The advice from Gerry Grant, “chief ethical hacker” at the Scottish Business Resilience Centre (SBRC), comes amid reports suggesting a third of UK businesses would pay to retrieve their shutdown systems should they be hit by a “ransomware attack”.
Grant said: “Businesses should ensure that all antivirus is kept up to date and that they have recent and reliable backups of all systems.
“They should be wary of random messages, odd emails containing invoices or urgent payment details and attachments.
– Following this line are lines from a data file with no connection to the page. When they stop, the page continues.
theorem answerInstr_deframe_of_changed_crc (t c : Byte) {data : Bytes} {hi lo : Byte} (h : data.length ≤ 252)
    (hne : hi ≠ (frameCrc t c data >>> 8).setWidth 8 ∨ lo ≠ (frameCrc t c data).setWidth 8) :
    answerInstr .deframe (layout 0xAA#8 (BitVec.ofNat 8 (3 + data.length)) t c data hi lo 0xFF#8) =
      errorOf .integrityError := by
  have hframe := answerInstr_deframe_frameBytes (t := t) (c := c) [] (hi ++ lo) h
  rwa [frameBytes_eq_layout, List.append_nil, crc_high_byte, crc_low_byte, if_neg (crc_ne_of_byte hne)] at hframe

theorem answerInstr_deframe_of_flipped_sentinel (t c : Byte) {data : Bytes} {k j : Nat} (hj : j < 8)
    (hk : k = 0 ∨ k = data.length + 6) :
    answerInstr .deframe (flipBit (builtFrame t c data) k j) = errorOf .badSentinel := by
  rw [builtFrame_eq_layout]
  obtain rfl | rfl := hk
  · exact answerInstr_deframe_of_badSentinel _ t c _ _ data (.inl (xor_bit_ne _ hj))
  · rw [flipBit_layout_end _ _ _ _ _ _ _ data 2]
    exact answerInstr_deframe_of_badSentinel _ t c _ _ data (.inr (xor_bit_ne _ hj))

theorem answerInstr_deframe_of_flipped_field (t c : Byte) {data : Bytes} {k j : Nat} (hlen : data.length ≤ 252)
    (hj : j < 8) (hk : k < data.length + 2) :
    answerInstr .deframe (flipBit (builtFrame t c data) (k + 2) j) = errorOf .integrityError := by
  obtain ⟨t', c', data', hflip, hlen', hne⟩ := exists_frameBytes_of_flipped_field t c (frameCrc t c data) hk hj
  rw [builtFrame, hflip, answerInstr_deframe_frameBytes [] _ (hlen' ▸ hlen), if_neg hne]

theorem answerInstr_deframe_of_flipped_crc (t c : Byte) {data : Bytes} {k j : Nat} (hlen : data.length ≤ 252)
    (hj : j < 8) (hk : k < 2) :
    answerInstr .deframe (flipBit (builtFrame t c data) (data.length + 4 + k) j) = errorOf .integrityError := by
  rw [builtFrame_eq_layout, flipBit_layout_end]
  match k, hk with
  | 0, _ => exact answerInstr_deframe_of_changed_crc t c hlen (.inl (xor_bit_ne _ hj))
  | 1, _ => exact answerInstr_deframe_of_changed_crc t c hlen (.inr (xor_bit_ne _ hj))

/-- A frame with another byte in the place of `L`: out of range, or the CRC of the bytes it covers decides. -/
theorem answerInstr_deframe_of_changed_length (t c : Byte) {data b : Bytes} {l : Byte}
    (hb : b = layout 0xAA#8 l t c data ((frameCrc t c data >>> 8).setWidth 8) ((frameCrc t c data).setWidth 8) 0xFF#8) :
    ((l.toNat < 3 ∨ 3 + data.length < l.toNat) → answerInstr .deframe b = errorOf .lengthMismatch) ∧
      ((3 ≤ l.toNat ∧ l.toNat ≤ 3 + data.length) →
        if crcOf ((b.drop 1).take l.toNat) = frameCrc t c data then
          answerInstr .deframe b = packetResponse t c (data.take (l.toNat - 3)) (data.take (l.toNat - 3))
        else answerInstr .deframe b = errorOf .integrityError) := by
  subst hb
  rw [Nat.add_comm 3]
  refine ⟨answerInstr_deframe_of_lengthMismatch t c _ _, ?_⟩
  rintro ⟨hlow, hhigh⟩
  rw [answerInstr_deframe_of_lengthInRange t c _ _ hlow hhigh, crc_bytes_append]
  split
  · rfl
  · rfl

/-- The frame of 95_test_vectors.md with `L` flipped from 5 to 4: the CRC of the shorter input is the same. -/
theorem answerInstr_deframe_of_colliding_length :
    answerInstr .deframe (flipBit (builtFrame 0#8 0#8 [0x77#8, 0xF1#8]) 1 0) = packetResponse 0#8 0#8 [0x77#8] [0x77#8] := by
  have hcrc : crcOf [4#8, 0#8, 0#8, 0x77#8] = frameCrc 0#8 0#8 [0x77#8, 0xF1#8] := by decide
  obtain ⟨-, hinRange⟩ := answerInstr_deframe_of_changed_length (l := 4#8) 0#8 0#8 (data := [0x77#8, 0xF1#8]) rfl
  exact (if_pos hcrc).mp (hinRange (by decide))

/-- Settles O51: the flipped byte is a sentinel, a byte the CRC covers, a byte of the CRC, or `L`. A flip that decodes
is the collision of 95_test_vectors.md. -/
theorem oneFlippedBitOutcomes : Obligations.OneFlippedBitOutcomes := by
  constructor
  · intro t c data k j s hlen _ hj hpayload
    refine ⟨_, answers_of_answerInstr (congrArg _ hpayload), answerInstr_deframe_of_flipped_sentinel t c hj, ?_, ?_⟩
    · rintro ⟨hlow, hhigh⟩
      obtain ⟨k, rfl⟩ := Nat.exists_eq_add_of_le' hlow
      by_cases hfield : k < data.length + 2
      · exact answerInstr_deframe_of_flipped_field t c hlen hj hfield
      · obtain ⟨i, hi⟩ := Nat.exists_eq_add_of_le (Nat.not_lt.mp hfield)
        rw [show k + 2 = data.length + 4 + i by omega]
        exact answerInstr_deframe_of_flipped_crc t c hlen hj (by omega)
    · rintro rfl L' hL'
      have hlayout : s.payload = layout 0xAA#8 (BitVec.ofNat 8 (3 + data.length) ^^^ (1#8 <<< j)) t c data
          ((frameCrc t c data >>> 8).setWidth 8) ((frameCrc t c data).setWidth 8) 0xFF#8 := by
        rw [hpayload, frameBytes_eq_layout, List.append_nil]
        rfl
      rw [← hpayload]
      rw [hlayout] at hL'
      obtain rfl := Option.some.inj hL'
      exact answerInstr_deframe_of_changed_length t c hlayout
  · exact ⟨0#8, 0#8, [0x77#8, 0xF1#8], 0, { State.reset with
      request := some { word := 9#64, payload := flipBit (builtFrame 0#8 0#8 [0x77#8, 0xF1#8]) 1 0 } },
      by decide, by decide, rfl, _, answers_of_answerInstr answerInstr_deframe_of_colliding_length, rfl⟩

/-! ### Two frames in one payload (43_framer.md R196) -/

/-- The first frame's fields, the second one's CRC field, and what stands between them as slack. -/
theorem frameBytes_append (t c t' c' : Byte) (data data' : Bytes) (crc crc' : Word16) :
    ∃ slack, frameBytes t c data [] crc ++ frameBytes t' c' data' [] crc' = frameBytes t c data slack crc' :=
  ⟨(crc >>> 8).setWidth 8 :: crc.setWidth 8 :: 0xFF#8 :: 0xAA#8 :: BitVec.ofNat 8 (3 + data'.length) :: t' :: c' :: data',
    by simp [frameBytes]⟩

/-- Settles O52: DEFRAME reads no slack, so the second frame counts by its CRC alone. -/
theorem backToBackFramesReadAsOne : Obligations.BackToBackFramesReadAsOne := by
  intro t c t' c' data data' s hlen _ hpayload
  obtain ⟨slack, hslack⟩ := frameBytes_append t c t' c' data data' (frameCrc t c data) (frameCrc t' c' data')
  refine answers_of_answerInstr ?_
  rw [hpayload, hslack]
  exact answerInstr_deframe_frameBytes slack _ hlen

/-! ### The source's boundary cases (43_framer.md R200) -/

theorem answerInstr_decode_of_start_AB :
    answerInstr .decode (ascii "AB 03 00 00 00 CC 1D FF") = errorOf .badSentinel := by
  have hline : ascii "AB 03 00 00 00 CC 1D FF" = hexLine (layout 0xAB#8 3#8 0#8 0#8 [0#8] 0xCC#8 0x1D#8 0xFF#8) := by decide
  rw [hline, answerInstr_decode_hexLine]
  exact answerInstr_deframe_of_badSentinel _ _ _ _ _ _ (.inl (by decide))

theorem answerInstr_decode_of_stop_EE :
    answerInstr .decode (ascii "AA 03 00 00 00 CC 1D EE") = errorOf .badSentinel := by
  have hline : ascii "AA 03 00 00 00 CC 1D EE" = hexLine (layout 0xAA#8 3#8 0#8 0#8 [0#8] 0xCC#8 0x1D#8 0xEE#8) := by decide
  rw [hline, answerInstr_decode_hexLine]
  exact answerInstr_deframe_of_badSentinel _ _ _ _ _ _ (.inr (by decide))

/-- `ZZ` is a token, and no byte's. -/
theorem answerInstr_decode_of_token_ZZ :
    answerInstr .decode (ascii "AA ZZ 00 00 00 CC 1D FF") = errorOf .malformedToken := by
  have htoken : ascii "ZZ" ∈ tokens (ascii "AA ZZ 00 00 00 CC 1D FF") := by decide
  exact answerInstr_decode_of_malformed (hexToks_eq_none_iff.mpr ⟨_, htoken, hexTok_eq_none_iff.mp (by decide)⟩)

/-- Settles O54, case by case. -/
theorem boundaryCasesOfTheSource : Obligations.BoundaryCasesOfTheSource := by
  refine ⟨fun s hs => ?_, fun s hs => ?_, fun s hs => ?_, fun s hs => ?_, fun t d bus s hs => ?_, fun t d bus s hs => ?_,
    fun s hs => ?_⟩
  · refine answers_of_answerInstr ?_
    rw [hs, answerInstr_decode_of_bytes rfl]
    exact answerInstr_deframe_of_short (by decide)
  · exact answers_of_answerInstr (hs ▸ answerInstr_decode_of_start_AB)
  · exact answers_of_answerInstr (hs ▸ answerInstr_decode_of_stop_EE)
  · exact answers_of_answerInstr (hs ▸ answerInstr_decode_of_token_ZZ)
  · exact answers_of_answerInstr (answerInstr_encode_of_overflow t d bus (by omega))
  · refine ⟨_, answers_of_answerInstr (answerInstr_encode_of_fits t d bus hs.le), rfl, ?_⟩
    rw [packetResponse, hs]
    rfl
  · refine ⟨_, answers_of_answerInstr (answerInstr_encode_of_fits 0#8 0#1 0#8 (by rw [hs]; decide)), rfl, ?_⟩
    rw [packetResponse, hs]
    decide

end Sys2Proof.Proofs.Framer

/-! SUPPORT. Family 60_exceptions.md: what stops a step and what an idle block does (R240, R249), one request at a time (R254),
an error response carries its kind alone (R246), and the kinds each operation raises (R241). -/

namespace Sys2Proof.Proofs.Exceptions

open Sys2Proof Sys2Proof.Machine Sys2Proof.Claims Sys2Proof.Proofs.Scope Sys2Proof.Proofs.Stateless Sys2Proof.Proofs.Memory
  Sys2Proof.Proofs.Encoding Sys2Proof.Proofs.Hex Sys2Proof.Proofs.Framer

/-! ### Steps without a transaction, and the interface (60_exceptions.md R249, R254) -/

theorem step_of_reset {s : State} (hp : s.resetPending = true) : step s = .next s.applyReset := if_pos hp

theorem step_of_idle {s : State} (hp : s.resetPending = false) (hr : s.request = none) : step s = .next s := by
  simp only [step, State.stepOnce, hp, hr, Bool.false_eq_true, if_false]

/-- Settles O16: a step with neither a reset nor a request is no transaction. -/
theorem idleBlockDoesNothing : Obligations.IdleBlockDoesNothing := fun _ => step_of_idle

theorem issue_of_inFlight {s : State} {r' : Request} (r : Request) (h : s.request = some r') : s.issue r = none := by
  simp only [State.issue, h]

theorem issue_of_idle {s : State} (r : Request) (h : s.request = none) :
    s.issue r = some { s with request := some r, response := none } := by
  simp only [State.issue, h]

/-- Settles O18: issuing writes the request and the response slot, and nothing else. -/
theorem oneRequestAtATime : Obligations.OneRequestAtATime :=
  fun _ r => ⟨fun _ => issue_of_inFlight r, fun hidle => ⟨_, issue_of_idle r hidle, rfl, rfl, rfl, rfl⟩⟩

/-! ### What stops a step (60_exceptions.md R240, R245) -/

theorem exists_overlong_of_not_payloadHeld {s : State} (h : ¬ PayloadHeld s) :
    ∃ r m, s.request = some r ∧ s.payloadMax = some m ∧ m < r.payload.length := by
  obtain ⟨r, hr, hfits⟩ : ∃ r, s.request = some r ∧ ¬ payloadFits s.payloadMax r.payload = true := by
    simpa only [PayloadHeld, not_forall, exists_prop] using h
  cases hm : s.payloadMax with
  | none => exact absurd (by rw [hm]; rfl) hfits
  | some m => exact ⟨r, m, hr, rfl, by simpa [payloadFits, hm] using hfits⟩

/-- Settles O14: a request over PAYLOAD_MAX is still abandoned by a waiting reset, and answered IllegalOp when its word spells
no operation; what is left is the refusal. -/
theorem onlyOverlongPayloadStopsAStep : Obligations.OnlyOverlongPayloadStopsAStep := by
  intro s
  by_cases hheld : PayloadHeld s
  · exact .inl (stepsOn_of_payloadHeld hheld)
  obtain ⟨r, m, hr, hm, hlen⟩ := exists_overlong_of_not_payloadHeld hheld
  cases hp : s.resetPending with
  | true => exact .inl ⟨_, step_of_reset hp⟩
  | false =>
    cases hd : decode r.word with
    | error e =>
      obtain ⟨t, ht, -⟩ := step_of_decode_error hp hr hd
      exact .inl ⟨t, ht⟩
    | ok i =>
      have hword : requestWordOk r.word = true := (wordDecodesIffWellFormed r.word).mp ⟨i, hd⟩
      exact .inr ⟨r, m, rfl, hr, hword, hm, hlen, step_of_overlong hp hr hd hm hlen⟩

/-! ### Error responses (60_exceptions.md R246) -/

/-- Of the or of the shifted fields only the status code is left. -/
theorem word_errorOf (e : ErrorKind) : (errorOf e).word = e.code.setWidth 64 := by
  simp [word_eq_or, errorOf, Status.code]

theorem error_of_responseLegal {rsp : Response} {e : ErrorKind} (h : ResponseLegal rsp) (he : rsp.status = .error e) :
    rsp.word = e.code.setWidth 64 ∧ rsp = errorOf e := by
  obtain ⟨herror, -⟩ := h
  obtain rfl : rsp = errorOf e := herror e he
  exact ⟨word_errorOf e, rfl⟩

theorem responseLegal_of_exec {i : Instr} {s t : State} {rsp : Response} (hexec : exec i s = .next t)
    (hrsp : t.response = some rsp) : ResponseLegal rsp := by
  rw [exec_eq_respond] at hexec
  cases hexec
  obtain rfl : answerInstr i s.payload = rsp := Option.some.inj hrsp
  exact responseLegal_answerInstr i s.payload

/-- Whatever response stood in the state before, the one a transaction delivers is legal. -/
theorem responseLegal_of_step {s t : State} {r : Request} {rsp : Response} (hr : s.request = some r)
    (hstep : step s = .next t) (hrsp : t.response = some rsp) : ResponseLegal rsp := by
  obtain ⟨-, rfl⟩ | ⟨-, hnone, -⟩ | ⟨-, _, e, -, -, rfl⟩ | ⟨-, _, i, -, -, -, hexec⟩ := step_next_cases hstep
  · cases hrsp
  · cases hr.symm.trans hnone
  · exact Option.some.inj hrsp ▸ responseLegal_ofError .illegalOp
  · exact responseLegal_of_exec hexec hrsp

/-- Settles O25: every response a transaction delivers is legal, and a legal response with an error status is its kind's. -/
theorem errorResponseCarriesOnlyItsKind : Obligations.ErrorResponseCarriesOnlyItsKind :=
  ⟨fun _ _ _ _ _ hr hstep hrsp => error_of_responseLegal (responseLegal_of_step hr hstep hrsp),
    fun _ _ _ _ _ hexec hrsp => error_of_responseLegal (responseLegal_of_exec hexec hrsp)⟩

/-! ### The kinds an operation raises: no other (60_exceptions.md R241) -/

/-- A response whose error, if it is one, is of one of these kinds. -/
def ErrorIn (kinds : List ErrorKind) (rsp : Response) : Prop := ∀ e, rsp.status = .error e → e ∈ kinds

theorem errorIn_of_ok (kinds : List ErrorKind) {rsp : Response} (hok : rsp.status = .ok) : ErrorIn kinds rsp :=
  fun _ he => nomatch hok.symm.trans he

theorem errorIn_errorOf {kinds : List ErrorKind} {e : ErrorKind} (h : e ∈ kinds) : ErrorIn kinds (errorOf e) :=
  fun _ he => Status.error.inj he ▸ h

theorem errorIn_hexdecToken (p : Bytes) : ErrorIn (raises .hexdecToken) (answerInstr .hexdecToken p) := by
  obtain ⟨v, -, h⟩ | ⟨-, h⟩ := answerInstr_hexdecToken p
  · exact errorIn_of_ok _ (by rw [h])
  · exact h ▸ errorIn_errorOf (by decide)

theorem errorIn_hexdecLine (p : Bytes) : ErrorIn (raises .hexdecLine) (answerInstr .hexdecLine p) := by
  obtain ⟨b, -, h⟩ | ⟨-, h⟩ := answerInstr_hexdecLine p
  · exact errorIn_of_ok _ (by rw [h])
  · exact h ▸ errorIn_errorOf (by decide)

theorem errorIn_frame (t : Byte) (d : BitVec 1) (bus : Byte) (p : Bytes) :
    ErrorIn (raises (.frame t d bus)) (answerInstr (.frame t d bus) p) := by
  by_cases h : p.length ≤ 252
  · exact errorIn_of_ok _ (by rw [answerInstr_frame_of_fits t d bus h]; rfl)
  · rw [answerInstr_frame_of_overflow t d bus h]
    exact errorIn_errorOf (List.mem_singleton_self _)

/-- ENCODE's status is FRAME's. -/
theorem errorIn_encode (t : Byte) (d : BitVec 1) (bus : Byte) (p : Bytes) :
    ErrorIn (raises (.encode t d bus)) (answerInstr (.encode t d bus) p) := by
  rw [answerInstr_encode]
  exact errorIn_frame t d bus p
Modification of numerous files in a short space of time is also a major giveaway, as well as unusual network activity.”
Grant said it was not guaranteed the encrypted files in a tampered system would be freed with ransom payment, and the hackers may ask for more money.
“The best way to contain an attack is to disconnect all of the infected computers from the network, and if the computer cannot be isolated, then disconnect the shared drives,” he added.
Grant said reimaging the device was the only remedy for ransomware attack – removing the computer of all software and reinstalling safely.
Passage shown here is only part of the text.